Artists Building Capacity as World Citizens hosted “Black Towns in 19th-century America,” a program about the experience of African-American life in the US, presented by Brad Randolph and Kevin Wade Mitchell at the Women’s City Club in Portsmouth, NH, Nov. 26, 2017.
The artists were the recipients of ABC-WC scholarships that funded their visit to the Smithsonian’s National Museum of African American History and Culture in Washington, D.C. last August. ABC-WC awarded the scholarships as part of its collaboration with the Black Heritage Trail of New Hampshire, in honor of the UN Decade for People of African Descent.
Both men have long been active in the evolution and growth of the Portsmouth Black Heritage Trail. This organization, established in 1995, works to preserve, celebrate and honor the history and culture of the African-American community in Portsmouth and the New Hampshire region, from its colonial-era African Burying Ground to the modern Civil Rights Movement.
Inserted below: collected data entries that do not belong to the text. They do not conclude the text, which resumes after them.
/-- R78 points 1 to 6, R233 (the spec's own decisions D24, D27): the launches that are refused are those with more than 128
instructions, a record that breaks point 2, 3 or 4, a register key outside 0 to 31, a memory key that is no multiple of 8 in
0 to 1016, or an initial value outside the signed range. That a launch with two values for one key, or with width 0, is
refused too is no point of R78 but assumption 9 (DEDUCED from R40 and D1). -/
def Obligations.IllFormedLaunchIsRefused : Prop :=
  ∀ l : Launch,
    launch l = .refused .illFormedLaunch ↔
      128 < l.program.length ∨ (∃ r ∈ l.program, breaksR78 l.width r) ∨
      (∃ e ∈ l.registers, ¬ (0 ≤ e.1 ∧ e.1 ≤ 31) ∨ outsideSigned l.width e.2) ∨
      (∃ e ∈ l.memory, ¬ (0 ≤ e.1 ∧ e.1 ≤ 1016 ∧ e.1 % 8 = 0) ∨ outsideSigned l.width e.2) ∨
      ¬ (l.registers.map Prod.fst).Nodup ∨ ¬ (l.memory.map Prod.fst).Nodup ∨ l.width = 0

/-- R230 for the launch that gives nothing: that `State.reset` is the reset of that launch, and of no other, is this model's
choice (assumption 11). Every register and cell is 0 and every store entry the sentinel, because no launch value and no
instruction is given; the pipeline is EMPTY, nothing reserved, the latches clear, the cycle number 1 and the run Running
with an empty trace. The values of cursor, issue counter, slots, table and latches are the spec's own decisions D4, D5 and
D22. -/
def Obligations.ResetLeavesTheEngineIdle : Prop :=
  (∀ k : Fin Config.numRegs, State.reset.regs[k] = 0 ∧ State.reset.reserved[k] = false) ∧
  (∀ a, State.reset.memRead a = 0) ∧ (∀ k, storeEntry State.reset.store k = nopRecord) ∧
  State.reset.slots = Slots.empty ∧ State.reset.currentStall = false ∧ State.reset.pendingStall = false ∧
  State.reset.brTaken = false ∧ State.reset.brTarget = 0 ∧ State.reset.cursor = 0 ∧ State.reset.issue = 1 ∧
  State.reset.cycle = 1 ∧ State.reset.status = .running ∧ State.reset.trace = []

/-! ### Words and addresses -/

/-- R182 (the spec's own decisions D1, D2): the sum and difference of two W-bit values, by their signed readings, are
those of W-bit two's-complement bit vectors. -/
def Obligations.WordArithmeticIsTwosComplement : Prop :=
  ∀ (W : Nat) (a b : BitVec W),
    wordAdd W a.toInt b.toInt = (a + b).toInt ∧ wordSub W a.toInt b.toInt = (a - b).toInt

/-- R9: the W-bit values, by their signed readings, are the integers in [-2^(W-1), 2^(W-1)), and `word(n)` is the one of
them that is congruent to n modulo 2^W. -/
def Obligations.WordsAreTheSignedRange : Prop :=
  ∀ (W : Nat), 0 < W →
    (∀ v : Int, Word.Canonical W v ↔ inSignedRange W v = true) ∧
    ∀ n : Int, inSignedRange W (Word.ofInt W n) = true ∧ (Word.ofInt W n - n) % (2 : Int) ^ W = 0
The Trail, which serves as a model across the country for raising public awareness and appreciation of local Black history, recently evolved into a larger statewide organization, the Black Heritage Trail of New Hampshire.
In keeping with the focus of the Trail, videographer/media artist Brad Randolph offered a media presentation that conveyed the lesser-known history of townships established by free people of color in the US. Drawing on exhibits in the museum and research of his own, Brad detailed the resourceful, cooperative nature of these communities that achieved both growth and prosperity despite unrelenting persecution and prejudice. Many of the values at the heart of these communities arose from community-building principles and values in African cultures, most notably that the needs of all must be honored and met.
Kevin Wade Mitchell, an actor who has performed with several NH theatre companies, movingly portrayed in vignette-style a variety of individuals of African descent, both well-known and those whose stories have nearly been lost. Included was Frederick Douglass, whose home in the Anacostia district of Washington was a part of the August trip to the National Museum. Deeply influenced by this and by much of the biographical material in the museum’s exhibits, Kevin has begun to script a performance that he hopes to share with a wide variety of audiences, and junior-high and high-school youth in particular.
In the discussion that followed the presentation, audience members described the effectiveness of Kevin’s portrayals to be “as if we’re meeting this person.” Brad’s choice of a topic was praised as a means of gaining a far broader and more complete view of the lives of people of color in America’s early history, “one that extends far beyond the experience of enslavement, and also has resources that address needs we still have today.”
Kevin also serves as a Sankofa Scholar and guide for Sankofa Guided Tours, an educational program created by the Portsmouth Black Heritage Trail. The August trip to the National Museum of African American History and Culture, a four-day tour that included about two dozen participants, was organized by Sankofa Tours.